| PROBLEM TO WORK ON |
Transcribe the listing word for word. Begin at its first line and end with the line containing "and events. -/".

== EXERCISE DATA

-- ==== Sys2Proof/Laws/Boundary.lean ====
section
/-!
SUPPORT. The boundary event, and the timeouts that a boundary finds reached (R23, R349).
-/
namespace Sys2Proof.Machine

/-- Reporting a page's fault leaves every register but its status and events. -/
theorem State.rd_setFault (s : State) (p : Nat) (b : Bool) {a : Nat} (h0 : a ≠ H.PAGE_STAT p) (h1 : a ≠ H.EVT_STAT p)
    (h2 : a ≠ H.EVT_MERGED p) (h3 : ∀ k, k < 16 → a ≠ A.SYS_INT_PEND k) : (s.setFault p b).rd a = s.rd a := by
  unfold State.setFault
  exact (State.rd_raiseIf _ _ _ _ h1 h2 h3).trans (State.rd_put_ne _ _ _ h0)

/-- What an operation on live registers alone leaves that keeps TIME_BND_FRAME. -/
def KeepsBndFrame (s t : State) : Prop :=
  (∃ m x, t = { s with rf := { s.rf with live := m }, msix := x }) ∧ t.rd A.TIME_BND_FRAME = s.rd A.TIME_BND_FRAME

theorem KeepsBndFrame.trans {s t u : State} (h : KeepsBndFrame s t) (h' : KeepsBndFrame t u) : KeepsBndFrame s u :=
  ⟨live_eq_trans h.1 h'.1, h'.2.trans h.2⟩

theorem KeepsBndFrame.put (s : State) {a : Nat} (f : Fld) (v : Nat) (h : A.TIME_BND_FRAME ≠ a) : KeepsBndFrame s (s.put a f v) :=
  ⟨State.put_eq _ _ _ _, State.rd_put_ne _ _ _ h⟩

theorem KeepsBndFrame.wr (s : State) {a : Nat} (v : Word) (h : A.TIME_BND_FRAME ≠ a) : KeepsBndFrame s (s.wr a v) :=
  ⟨State.wr_eq _ _ _, State.rd_wr_ne _ _ h⟩

theorem KeepsBndFrame.raiseIf (s : State) (c : Bool) (b : Nat) : KeepsBndFrame s (s.raiseIf c P.SYNC b) :=
  ⟨State.raiseIf_eq _ _ _ _, State.rd_raiseIf _ _ _ _ (by decide) (by decide) (by decide)⟩

theorem KeepsBndFrame.wr64 (s : State) {a : Nat} (v : Nat) (h : A.TIME_BND_FRAME ≠ a) (h' : A.TIME_BND_FRAME ≠ a + 4) : KeepsBndFrame s (s.wr64 a v) :=
  (KeepsBndFrame.wr s _ h).trans (KeepsBndFrame.wr _ _ h')

/-- Reporting the source of boundaries. -/
theorem srcSync_keeps (s : State) : KeepsBndFrame s (srcSync s) := by
  unfold srcSync
  generalize (match s.actF A.SYNC_CTRL F.SYNC_CTRL_SRC with
    | 0 => true
    | 1 => s.get A.TIME_STAT F.TIME_STAT_STATE == 2
    | _ => s.get A.SYNC_GL_STAT F.SYNC_GL_STAT_TIMED_OUT == 0) = ok
  exact ((KeepsBndFrame.put s _ _ (by decide)).trans (KeepsBndFrame.put _ _ _ (by decide))).trans
    ((KeepsBndFrame.raiseIf _ _ _).trans ⟨State.setFault_eq _ _ _, State.rd_setFault _ _ _ (by decide) (by decide) (by decide) (by decide)⟩)

/-- The reported period, phase error and, without genlock, alignment. -/
theorem KeepsBndFrame.phase (s : State) (v w : Word) (k : Nat) :
    KeepsBndFrame s (if ((s.wr A.SYNC_PERIOD_NOW v).wr A.SYNC_PHASE_ERR w).bndSrc = 2 then (s.wr A.SYNC_PERIOD_NOW v).wr A.SYNC_PHASE_ERR w
      else ((s.wr A.SYNC_PERIOD_NOW v).wr A.SYNC_PHASE_ERR w).wr64 A.SYNC_ALIGN_K_LO k) := by
  have h := (KeepsBndFrame.wr s v (a := A.SYNC_PERIOD_NOW) (by decide)).trans (KeepsBndFrame.wr _ w (a := A.SYNC_PHASE_ERR) (by decide))
  split
  · exact h
  · exact h.trans (KeepsBndFrame.wr64 _ _ (a := A.SYNC_ALIGN_K_LO) (by decide) (by decide))

/-- The reports of a boundary change live registers alone, and TIME_BND_FRAME shows its number (R349). -/
theorem boundaryReport_spec (k : Int) (err : Rat) (pulling : Bool) (s : State) :
    (∃ m x, boundaryReport k err pulling s = { s with rf := { s.rf with live := m }, msix := x }) ∧
      (boundaryReport k err pulling s).rd A.TIME_BND_FRAME = w32 s.time.frame := by
  unfold boundaryReport
  simp only
  generalize hs1 : (s.wr64 A.TIME_BND_SEC_LO (secOf s.time.boundary)).wr A.TIME_BND_NS (w32 (nsOf s.time.boundary)) = s1
  have g1 : ∃ m x, s1 = { s with rf := { s.rf with live := m }, msix := x } := by
    obtain ⟨m, e⟩ := State.wr64_eq_live s A.TIME_BND_SEC_LO (secOf s.time.boundary)
    rw [← hs1, e]
    exact live_eq_trans ⟨m, s.msix, rfl⟩ (State.wr_eq _ _ _)
  have hf : s1.time.frame = s.time.frame := by obtain ⟨m, x, e⟩ := g1; rw [e]
  rw [hf]
  have g2 := live_eq_trans g1 (State.wr_eq s1 A.TIME_BND_FRAME (w32 s.time.frame))
  have f2 : (s1.wr A.TIME_BND_FRAME (w32 s.time.frame)).rd A.TIME_BND_FRAME = w32 s.time.frame := State.rd_wr_same _ _ _
  generalize s1.wr A.TIME_BND_FRAME (w32 s.time.frame) = s2 at *
  suffices h : ∀ t, KeepsBndFrame s2 t → (∃ m x, t = { s with rf := { s.rf with live := m }, msix := x }) ∧ t.rd A.TIME_BND_FRAME = w32 s.time.frame by
    apply h
    refine KeepsBndFrame.trans (KeepsBndFrame.trans (KeepsBndFrame.trans (KeepsBndFrame.trans ?_
      (KeepsBndFrame.put _ _ _ (by decide))) (KeepsBndFrame.raiseIf _ _ _)) (KeepsBndFrame.put _ _ _ (by decide))) (srcSync_keeps _)
    exact KeepsBndFrame.phase s2 _ _ _
  exact fun t ht => ⟨live_eq_trans g2 ht.1, ht.2.trans f2⟩

/-- What the boundary event leaves: its frame number, one boundary more, the boundary before, and its report (R349). -/
theorem markBoundary_spec (n : Nat) (s : State) : let a := markBoundary n s
    a.frameNum = n ∧ a.time.bnds = s.time.bnds + 1 ∧ a.time.prevBoundary = s.time.boundary ∧ a.rd A.TIME_BND_FRAME = w32 n := by
  unfold markBoundary
  simp only
  obtain ⟨⟨m, x, e⟩, f⟩ := boundaryReport_spec s.nextBoundary.2.1 s.nextBoundary.2.2.1 s.nextBoundary.2.2.2 (boundaryMark s.nextBoundary.1 n s)
  have h : (boundaryMark s.nextBoundary.1 n s).time.frame = n ∧ (boundaryMark s.nextBoundary.1 n s).time.bnds = s.time.bnds + 1 ∧
      (boundaryMark s.nextBoundary.1 n s).time.prevBoundary = s.time.boundary := by
    generalize s.nextBoundary.1 = q
    unfold boundaryMark
    simp only
    refine ⟨trivial, ?_, ?_⟩ <;> split <;> rfl
  rw [e] at f
  rw [e]
  exact ⟨h.1, h.2.1, h.2.2, by rw [h.1] at f; exact f⟩

/-- Waiting for a time moves nothing but the time, by whole ticks. -/
theorem reach_form (due : Nat) (s : State) : ∃ k, reach due s = { s with time := { s.time with
    t := s.time.t + k * s.time.incr, ticks := s.time.ticks + k } } := by
  unfold reach
  split
  · exact ⟨0, by rw [Nat.zero_mul]; rfl⟩
  · exact ⟨_, rfl⟩

/-! Waiting leaves every part of the state but the time. -/

@[simp] theorem reach_rf (due : Nat) (s : State) : (reach due s).rf = s.rf := by obtain ⟨k, e⟩ := reach_form due s; rw [e]
@[simp] theorem reach_commit (due : Nat) (s : State) : (reach due s).commit = s.commit := by obtain ⟨k, e⟩ := reach_form due s; rw [e]
@[simp] theorem reach_msix (due : Nat) (s : State) : (reach due s).msix = s.msix := by obtain ⟨k, e⟩ := reach_form due s; rw [e]
@[simp] theorem reach_power (due : Nat) (s : State) : (reach due s).power = s.power := by obtain ⟨k, e⟩ := reach_form due s; rw [e]
@[simp] theorem reach_gaffer (due : Nat) (s : State) : (reach due s).gaffer = s.gaffer := by obtain ⟨k, e⟩ := reach_form due s; rw [e]
@[simp] theorem reach_keepLog (due : Nat) (s : State) : (reach due s).keepLog = s.keepLog := by obtain ⟨k, e⟩ := reach_form due s; rw [e]
@[simp] theorem reach_dbg (due : Nat) (s : State) : (reach due s).dbg = s.dbg := by obtain ⟨k, e⟩ := reach_form due s; rw [e]
@[simp] theorem reach_lease (due : Nat) (s : State) : (reach due s).lease = s.lease := by obtain ⟨k, e⟩ := reach_form due s; rw [e]
@[simp] theorem reach_ingest (due : Nat) (s : State) : (reach due s).ingest = s.ingest := by obtain ⟨k, e⟩ := reach_form due s; rw [e]
@[simp] theorem reach_sched (due : Nat) (s : State) : (reach due s).sched = s.sched := by obtain ⟨k, e⟩ := reach_form due s; rw [e]
@[simp] theorem reach_marver (due : Nat) (s : State) : (reach due s).marver = s.marver := by obtain ⟨k, e⟩ := reach_form due s; rw [e]
@[simp] theorem reach_solver (due : Nat) (s : State) : (reach due s).solver = s.solver := by obtain ⟨k, e⟩ := reach_form due s; rw [e]
@[simp] theorem reach_loop (due : Nat) (s : State) : (reach due s).loop = s.loop := by obtain ⟨k, e⟩ := reach_form due s; rw [e]
@[simp] theorem reach_net (due : Nat) (s : State) : (reach due s).net = s.net := by obtain ⟨k, e⟩ := reach_form due s; rw [e]
@[simp] theorem reach_scan (due : Nat) (s : State) : (reach due s).scan = s.scan := by obtain ⟨k, e⟩ := reach_form due s; rw [e]
@[simp] theorem reach_tuiper (due : Nat) (s : State) : (reach due s).tuiper = s.tuiper := by obtain ⟨k, e⟩ := reach_form due s; rw [e]
@[simp] theorem reach_fixture (due : Nat) (s : State) : (reach due s).fixture = s.fixture := by obtain ⟨k, e⟩ := reach_form due s; rw [e]
@[simp] theorem reach_lehr (due : Nat) (s : State) : (reach due s).lehr = s.lehr := by obtain ⟨k, e⟩ := reach_form due s; rw [e]
@[simp] theorem reach_cal (due : Nat) (s : State) : (reach due s).cal = s.cal := by obtain ⟨k, e⟩ := reach_form due s; rw [e]
@[simp] theorem reach_twin (due : Nat) (s : State) : (reach due s).twin = s.twin := by obtain ⟨k, e⟩ := reach_form due s; rw [e]
@[simp] theorem reach_mem (due : Nat) (s : State) : (reach due s).mem = s.mem := by obtain ⟨k, e⟩ := reach_form due s; rw [e]
@[simp] theorem reach_free (due : Nat) (s : State) : (reach due s).free = s.free := by obtain ⟨k, e⟩ := reach_form due s; rw [e]
@[simp] theorem reach_pending (due : Nat) (s : State) : (reach due s).pending = s.pending := by obtain ⟨k, e⟩ := reach_form due s; rw [e]

/-- Waiting leaves what the active set says. -/
@[simp] theorem reach_actF (due : Nat) (s : State) (a : Nat) (f : Fld) : (reach due s).actF a f = s.actF a f := by
  unfold State.actF State.act; rw [reach_rf]

/-- A time that comes no later than the next boundary is reached. -/
theorem reach_met {due : Nat} {s : State} (hi : 0 < s.time.incr) (h : ¬ s.nextBoundary.1 < (due : Rat)) : due ≤ (reach due s).nowNs := by
  unfold reach
  split
  · rename_i c
    have c := c.resolve_right h
    exact (Nat.le_div_iff_mul_le (by decide)).mpr c
  · show due ≤ (s.time.t + _ * s.time.incr) / 2 ^ 32
    refine (Nat.le_div_iff_mul_le (by decide)).mpr ?_
    have := Nat.lt_div_mul_add (a := due * 2 ^ 32 - s.time.t + s.time.incr - 1) hi
    omega

/-- What judging a flow's timeout leaves of what the judgement reads, and the timeouts it keeps. -/
structure KeepsJudged (s t : State) : Prop where
  rf : t.rf = s.rf
  now : t.nowNs = s.nowNs
  lastUnit : ∀ f, (t.flow f).lastUnit = (s.flow f).lastUnit
  timedOut : ∀ f, (s.flow f).timedOut = true → (t.flow f).timedOut = true

theorem KeepsJudged.refl (s : State) : KeepsJudged s s := ⟨rfl, rfl, fun _ => rfl, fun _ h => h⟩

theorem KeepsJudged.trans {s t u : State} (h : KeepsJudged s t) (h' : KeepsJudged t u) : KeepsJudged s u :=
  ⟨h'.rf.trans h.rf, h'.now.trans h.now, fun f => (h'.lastUnit f).trans (h.lastUnit f), fun f x => h'.timedOut f (h.timedOut f x)⟩

/-- A flow's timeout marks that flow, and is due to be reported (R23). -/
theorem flowTimeout_spec (g : Nat) (s : State) : KeepsJudged s (flowTimeout g s) ∧ ((flowTimeout g s).flow g).timedOut = true := by
  unfold flowTimeout
  split
  · exact ⟨KeepsJudged.refl s, ‹_›⟩
  · refine ⟨⟨rfl, rfl, fun f => ?_, fun f hf => ?_⟩, ?_⟩ <;> simp only [State.flow, State.setFlow, State.streamDue, amGet_set]
    · split <;> simp_all
    · split
      · rfl
      · exact hf
    · rfl

/-- At boundary N, a flow that is in service, of no sACN type and without a valid unit for its timeout, is timed out (R23, R156). -/
theorem flowsElapsed_spec {f : Nat} {s : State} (hl : f ∈ s.flowsLive) (h2 : s.flowType f ≠ 2) (he : s.flowElapsed f = true) :
    ((flowsElapsed s).flow f).timedOut = true := by
  unfold flowsElapsed
  generalize s.flowsLive = l at hl ⊢
  suffices h : ∀ t, KeepsJudged s t → (f ∈ l ∨ (t.flow f).timedOut = true) →
      ((l.foldl (fun (t : State) f => if t.flowType f != 2 && t.flowElapsed f then flowTimeout f t else t) t).flow f).timedOut = true from
    h s (KeepsJudged.refl s) (.inl hl)
  clear hl
  induction l with
  | nil => exact fun t _ h => h.elim (fun h => absurd h List.not_mem_nil) id
  | cons g l ih =>
    intro t ht h
    rw [List.foldl_cons]
    have hg : KeepsJudged t (if t.flowType g != 2 && t.flowElapsed g then flowTimeout g t else t) := by
      split
      · exact (flowTimeout_spec g t).1
      · exact KeepsJudged.refl t
    refine ih _ (ht.trans hg) (h.elim (fun h => (List.mem_cons.mp h).elim (fun e => .inr ?_) .inl) fun h => .inr (hg.timedOut f h))
    subst e
    have c : (t.flowType f != 2 && t.flowElapsed f) = true := by
      have a : t.flowType f = s.flowType f := by unfold State.flowType State.actF State.act; rw [ht.rf]
      have b : t.flowElapsed f = s.flowElapsed f := by
        unfold State.flowElapsed State.actF State.act; rw [ht.rf, ht.now, ht.lastUnit]
      rw [a, b, he]
      simp [h2]
    rw [if_pos c]
    exact (flowTimeout_spec f t).2

end Sys2Proof.Machine
end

====

| RESPONSE AREA |
-- ==== Sys2Proof/Laws/Boundary.lean ====
section
/-!
SUPPORT. The boundary event, and the timeouts that a boundary finds reached (R23, R349).
-/
namespace Sys2Proof.Machine

/-- Reporting a page's fault leaves every register but its status and events. -/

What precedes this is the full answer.